Battery Fault Detection and Early Warning for Electric Vehicles: A Deep Learning-Powered End-to-End Solution
Jinwen Li, Yunhong Che, Yusheng Zheng, Kai Zhang, Xiaosong Hu
Abstract
Accurate battery fault detection and early warning are important to the efficient and safe operation of electric vehicles (EVs). Artificial intelligence-based methods make it possible to monitor faults in a timely and low-cost manner. To this end, this paper introduces a deep learning-powered end-to-end framework for fault detection and early warning of lithium-ion batteries in real-world EVs. The framework leverages an unsupervised architecture that relies solely on cell voltage for fault detection and early warning. It supports real-time detection and simultaneous monitoring of all battery cells.

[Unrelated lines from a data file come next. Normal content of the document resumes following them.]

/-- The reserved codes of spec/95_test_vectors.md section 2.7 are refused by name. -/
theorem test_decode_refuses_by_name :
    decode ⟨0x05, 1, 2⟩ = .reserved (.unusedFunction .int32 5) ∧
    decode ⟨0x25, 1, 2⟩ = .reserved (.unusedFunction .int64 5) ∧
    decode ⟨0x43, 1, 2⟩ = .reserved (.unusedFunction .sext64 3) ∧
    decode ⟨0x65, 1, 2⟩ = .reserved (.unusedFunction .bitcast 5) ∧
    decode ⟨0x82, 1, 2⟩ = .reserved (.unusedFunction .fsign 2) ∧
    decode ⟨0xA8, 1, 2⟩ = .reserved (.unusedFunction .truncsat 8) ∧
    decode ⟨0xB0, 1, 2⟩ = .reserved (.unusedFunction .truncsat 16) ∧
    decode ⟨0xC0, 1, 2⟩ = .reserved (.unusedGroup 6) ∧
    decode ⟨0xFF, 1, 2⟩ = .reserved (.unusedGroup 7) := by decide

theorem test_encode_puts_operands_on_their_ports :
    encode (.rotl32 0x12345678 0x24) = ⟨0x00, 0x12345678, 0x24⟩ ∧
    encode (.copysignF64 0x4014000000000000 0x8000000000000000) =
      ⟨0x81, 0x4014000000000000, 0x8000000000000000⟩ := by decide

/-! ### Meanings: the vectors of spec/95_test_vectors.md and the examples of the instruction rules -/

/-- A small state to try instructions in: three bytes of `S` written, one answer given, one command waiting. -/
def base : State :=
  { scratch := [(1, 0xAA), (4, 0x1D), (7, 0x44)], unit := 0, resets := 0,
    inputs := [.command ⟨0xFF, 0, 0⟩], answers := [⟨7, false⟩] }

/-- `i` at `base` answers `r` with `ILLEGAL = 0` and leaves `m` as the written bytes of `S`, and nothing else changes. -/
def gives (i : Instr) (r : Word64) (m : Memory) : Bool :=
  match exec i base with
  | .next t => t == { base with scratch := m, answers := [⟨7, false⟩, ⟨r, false⟩] }
  | _ => false

/-- Every vector `(A, B, R)` of an instruction that leaves `S` alone. -/
def allGive (i : Word64 → Word64 → Instr) (vs : List (Word64 × Word64 × Word64)) : Bool :=
  vs.all fun v => gives (i v.1 v.2.1) v.2.2 base.scratch

theorem test_rotl32_vectors : allGive .rotl32
    [(0x12345678, 0x0, 0x0000000012345678),
     (0x12345678, 0x4, 0x0000000023456781),
     (0x12345678, 0x1F, 0x00000000091A2B3C),
     (0x12345678, 0x20, 0x0000000012345678),
     (0x12345678, 0x24, 0x0000000023456781),
     (0xFFFFFFFF00000001, 0x1, 0x0000000000000002),
     (0x80000001, 0x1, 0x0000000000000003)] = true := by decide

theorem test_rotr32_vectors : allGive .rotr32
    [(0x12345678, 0x4, 0x0000000081234567),
     (0x12345678, 0x0, 0x0000000012345678),
     (0x80000000, 0x1F, 0x0000000000000001),
     (0x12345678, 0x24, 0x0000000081234567),
     (0x00000001, 0x1, 0x0000000080000000),
     (0xDEADBEEF, 0x28, 0x00000000EFDEADBE)] = true := by decide

theorem test_clz32_vectors : allGive .clz32
    [(0x0, 0, 0x0000000000000020),
     (0x1, 0, 0x000000000000001F),
     (0x80000000, 0, 0x0000000000000000),
     (0xFFFFFFFF00000000, 0, 0x0000000000000020),
     (0x00FF0000, 0, 0x0000000000000008),
     (0x0000000000F00000, 0, 0x0000000000000008),
     (0x00010000, 0, 0x000000000000000F)] = true := by decide

theorem test_ctz32_vectors : allGive .ctz32
    [(0x0, 0, 0x0000000000000020),
     (0x80000000, 0, 0x000000000000001F),
     (0x100000000, 0, 0x0000000000000020),
     (0x00FF0000, 0, 0x0000000000000010),
     (0x0, 0x0, 0x0000000000000020),
     (0x1, 0x0, 0x0000000000000000),
     (0x00000008, 0, 0x0000000000000003)] = true := by decide

theorem test_popcnt32_vectors : allGive .popcnt32
    [(0x12345678, 0, 0x000000000000000D),
     (0xFFFFFFFF00000000, 0, 0x0000000000000000),
     (0xF0F0F0F0, 0, 0x0000000000000010),
     (0x0, 0x0, 0x0000000000000000),
     (0xFFFFFFFF, 0x0, 0x0000000000000020)] = true := by decide

theorem test_rotl64_vectors : allGive .rotl64
    [(0x0123456789ABCDEF, 0x0, 0x0123456789ABCDEF),
     (0x0123456789ABCDEF, 0x8, 0x23456789ABCDEF01),
     (0x0123456789ABCDEF, 0x3F, 0x8091A2B3C4D5E6F7),
     (0x0123456789ABCDEF, 0x40, 0x0123456789ABCDEF),
     (0x0123456789ABCDEF, 0x48, 0x23456789ABCDEF01),
     (0x1, 0x1, 0x0000000000000002),
     (0x8000000000000000, 0x1, 0x0000000000000001),
     (0x0000000000F00000, 0x2C, 0x000000000000000F)] = true := by decide

theorem test_rotr64_vectors : allGive .rotr64
    [(0x0123456789ABCDEF, 0x8, 0xEF0123456789ABCD),
     (0x0123456789ABCDEF, 0x20, 0x89ABCDEF01234567),
     (0x0123456789ABCDEF, 0x0, 0x0123456789ABCDEF),
     (0x1, 0x1, 0x8000000000000000),
     (0x0000000000000001, 0x1, 0x8000000000000000)] = true := by decide

theorem test_clz64_vectors : allGive .clz64
    [(0x0, 0, 0x0000000000000040),
     (0x1, 0, 0x000000000000003F),
     (0x8000000000000000, 0, 0x0000000000000000),
     (0x0000000080000000, 0, 0x0000000000000020),
     (0x0000000100000000, 0, 0x000000000000001F),
     (0x00000000FFFFFFFF, 0, 0x0000000000000020),
     (0x0, 0x0, 0x0000000000000040),
     (0x0000000000F00000, 0, 0x0000000000000028)] = true := by decide

theorem test_ctz64_vectors : allGive .ctz64
    [(0x0, 0, 0x0000000000000040),
     (0x1, 0, 0x0000000000000000),
     (0x0000000100000000, 0, 0x0000000000000020),
     (0x0000000080000000, 0, 0x000000000000001F),
     (0x8000000000000000, 0x0, 0x000000000000003F),
     (0x0000000000F00000, 0, 0x0000000000000014),
     (0x8000000000000000, 0, 0x000000000000003F)] = true := by decide

theorem test_popcnt64_vectors : allGive .popcnt64
    [(0x0, 0, 0x0000000000000000),
     (0x8000000000000001, 0, 0x0000000000000002),
     (0x0123456789ABCDEF, 0, 0x0000000000000020),
     (0xFFFFFFFFFFFFFFFF, 0x0, 0x0000000000000040),
     (0x0000000000F00000, 0, 0x0000000000000004),
     (0xFFFFFFFFFFFFFFFF, 0, 0x0000000000000040)] = true := by decide

theorem test_sext8_vectors : allGive .sext8
    [(0x80, 0xDEAD, 0xFFFFFFFFFFFFFF80),
     (0xFFFFFFFFFFFFFF00, 0xDEAD, 0x0000000000000000),
     (0x123456789ABCDE7F, 0xDEAD, 0x000000000000007F),
     (0xFF, 0x0, 0xFFFFFFFFFFFFFFFF),
     (0x7F, 0x0, 0x000000000000007F),
     (0x1234567890ABCDEF, 0, 0xFFFFFFFFFFFFFFEF),
     (0xFF, 0, 0xFFFFFFFFFFFFFFFF)] = true := by decide

theorem test_sext16_vectors : allGive .sext16
    [(0x8000, 0xDEAD, 0xFFFFFFFFFFFF8000),
     (0x7FFF, 0xDEAD, 0x0000000000007FFF),
     (0x18000, 0xDEAD, 0xFFFFFFFFFFFF8000),
     (0xFFFFFFFFFFFF0000, 0xDEAD, 0x0000000000000000),
     (0x1234FFFE, 0xDEAD, 0xFFFFFFFFFFFFFFFE),
     (0x1234FFFE, 0, 0xFFFFFFFFFFFFFFFE)] = true := by decide

theorem test_sext32_vectors : allGive .sext32
    [(0x80000000, 0xDEAD, 0xFFFFFFFF80000000),
     (0x7FFFFFFF, 0xDEAD, 0x000000007FFFFFFF),
     (0xFFFFFFFF7FFFFFFF, 0xDEAD, 0x000000007FFFFFFF),
     (0xFFFFFFFF, 0xDEAD, 0xFFFFFFFFFFFFFFFF),
     (0x0000000100000000, 0xDEAD, 0x0000000000000000),
     (0x00000000FFFFFFFF, 0, 0xFFFFFFFFFFFFFFFF)] = true := by decide

theorem test_copysignF32_vectors : allGive .copysignF32
    [(0x00000000, 0x80000000, 0x0000000080000000),
     (0x80000000, 0x00000000, 0x0000000000000000),
     (0x7F800000, 0xBF800000, 0x00000000FF800000),
     (0x7FC00001, 0xFFC00000, 0x00000000FFC00001),
     (0x40A00000, 0xFFFFFFFF00000000, 0x0000000040A00000),
     (0x40A00000, 0x80000000, 0x00000000C0A00000)] = true := by decide

theorem test_copysignF64_vectors : allGive .copysignF64
    [(0x4014000000000000, 0x8000000000000000, 0xC014000000000000),
     (0x7FF8000000000000, 0x8000000000000000, 0xFFF8000000000000),
     (0x0000000000000001, 0xFFF8000000000000, 0x8000000000000001),
     (0xC014000000000000, 0x0, 0x4014000000000000),
     (0xC014000000000000, 0x0000000000000000, 0x4014000000000000)] = true := by decide

theorem test_truncsatS32F32_vectors : allGive .truncsatS32F32
    [(0x80000000, 0, 0x00000000),
     (0x00000001, 0, 0x00000000),
     (0xBF7FFFFF, 0, 0x00000000),
     (0xBFC00000, 0, 0xFFFFFFFF),
     (0x42F78000, 0, 0x0000007B),
     (0x4EFFFFFF, 0, 0x7FFFFF80),
     (0x4F000000, 0, 0x7FFFFFFF),
     (0xCF000000, 0, 0x80000000),
     (0xCF000001, 0, 0x80000000),
     (0x4F7FFFFF, 0, 0x7FFFFFFF),
     (0x4F800000, 0, 0x7FFFFFFF),
     (0x5EFFFFFF, 0, 0x7FFFFFFF),
     (0x5F000000, 0, 0x7FFFFFFF),
     (0xDF000000, 0, 0x80000000),
     (0xDF000001, 0, 0x80000000),
     (0x5F7FFFFF, 0, 0x7FFFFFFF),
     (0x5F800000, 0, 0x7FFFFFFF),
     (0x7F800000, 0, 0x7FFFFFFF),
     (0xFF800000, 0, 0x80000000),
     (0xFFC00000, 0, 0x00000000),
     (0x7F800001, 0, 0x00000000),
     (0xFFFFFFFF3FC00000, 0, 0x0000000000000001)] = true := by decide

theorem test_truncsatS32F64_vectors : allGive .truncsatS32F64
    [(0x8000000000000000, 0, 0x00000000),
     (0x0000000000000001, 0, 0x00000000),
     (0xBFEFFFFFFFFFFFFF, 0, 0x00000000),
     (0xC00FEB851EB851EC, 0, 0xFFFFFFFD),
     (0x41DFFFFFFFE00000, 0, 0x7FFFFFFF),
     (0x41E0000000000000, 0, 0x7FFFFFFF),
     (0xC1E0000000000000, 0, 0x80000000),
     (0xC1E0000000180000, 0, 0x80000000),
     (0xC1E0000000200000, 0, 0x80000000),
     (0x41EFFFFFFFE00000, 0, 0x7FFFFFFF),
     (0x41F0000000000000, 0, 0x7FFFFFFF),
     (0x43DFFFFFFFFFFFFF, 0, 0x7FFFFFFF),
     (0x43E0000000000000, 0, 0x7FFFFFFF),
     (0xC3E0000000000000, 0, 0x80000000),
     (0xC3E0000000000001, 0, 0x80000000),
     (0x43EFFFFFFFFFFFFF, 0, 0x7FFFFFFF),
     (0x43F0000000000000, 0, 0x7FFFFFFF),
     (0x7FF0000000000000, 0, 0x7FFFFFFF),
     (0xFFF0000000000000, 0, 0x80000000),
     (0xFFF8000000000000, 0, 0x00000000),
     (0x7FF0000000000001, 0, 0x00000000)] = true := by decide +kernel

theorem test_truncsatU32F32_vectors : allGive .truncsatU32F32
    [(0x80000000, 0, 0x00000000),
     (0x00000001, 0, 0x00000000),
     (0xBF7FFFFF, 0, 0x00000000),
     (0xBFC00000, 0, 0x00000000),
     (0x42F78000, 0, 0x0000007B),
     (0x42F78000, 0, 0x000000000000007B),
     (0x4EFFFFFF, 0, 0x7FFFFF80),
     (0x4F000000, 0, 0x80000000),
     (0xCF000000, 0, 0x00000000),
     (0xCF000001, 0, 0x00000000),
     (0x4F7FFFFF, 0, 0xFFFFFF00),
     (0x4F800000, 0, 0xFFFFFFFF),
     (0x5EFFFFFF, 0, 0xFFFFFFFF),
     (0x5F000000, 0, 0xFFFFFFFF),
     (0xDF000000, 0, 0x00000000),
     (0xDF000001, 0, 0x00000000),
     (0x5F7FFFFF, 0, 0xFFFFFFFF),
     (0x5F800000, 0, 0xFFFFFFFF),
     (0x7F800000, 0, 0xFFFFFFFF),
     (0xFF800000, 0, 0x00000000),
     (0xFFC00000, 0, 0x00000000),
     (0x7F800001, 0, 0x00000000)] = true := by decide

Firstly, the fault detection model is established using a Transformer with two-phase adversarial training, facilitating automatic feature extraction in an unsupervised manner. Subsequently, the threshold is dynamically and adaptively determined based on extreme value theory. Finally, the battery’s safety risk is quantified by weighing voltage and temperature information. Field data from 20 faulty EVs validate the effectiveness of the proposed framework. Results indicate the method is robust to data fidelity, requiring only 4 days of historical fault-free data for model training, achieving accurate fault detection with an F1 score of 0.969 and an FPR of 0.095. Additionally, our model can provide several hours and seconds of early warning for evolutionary and sudden faults, respectively.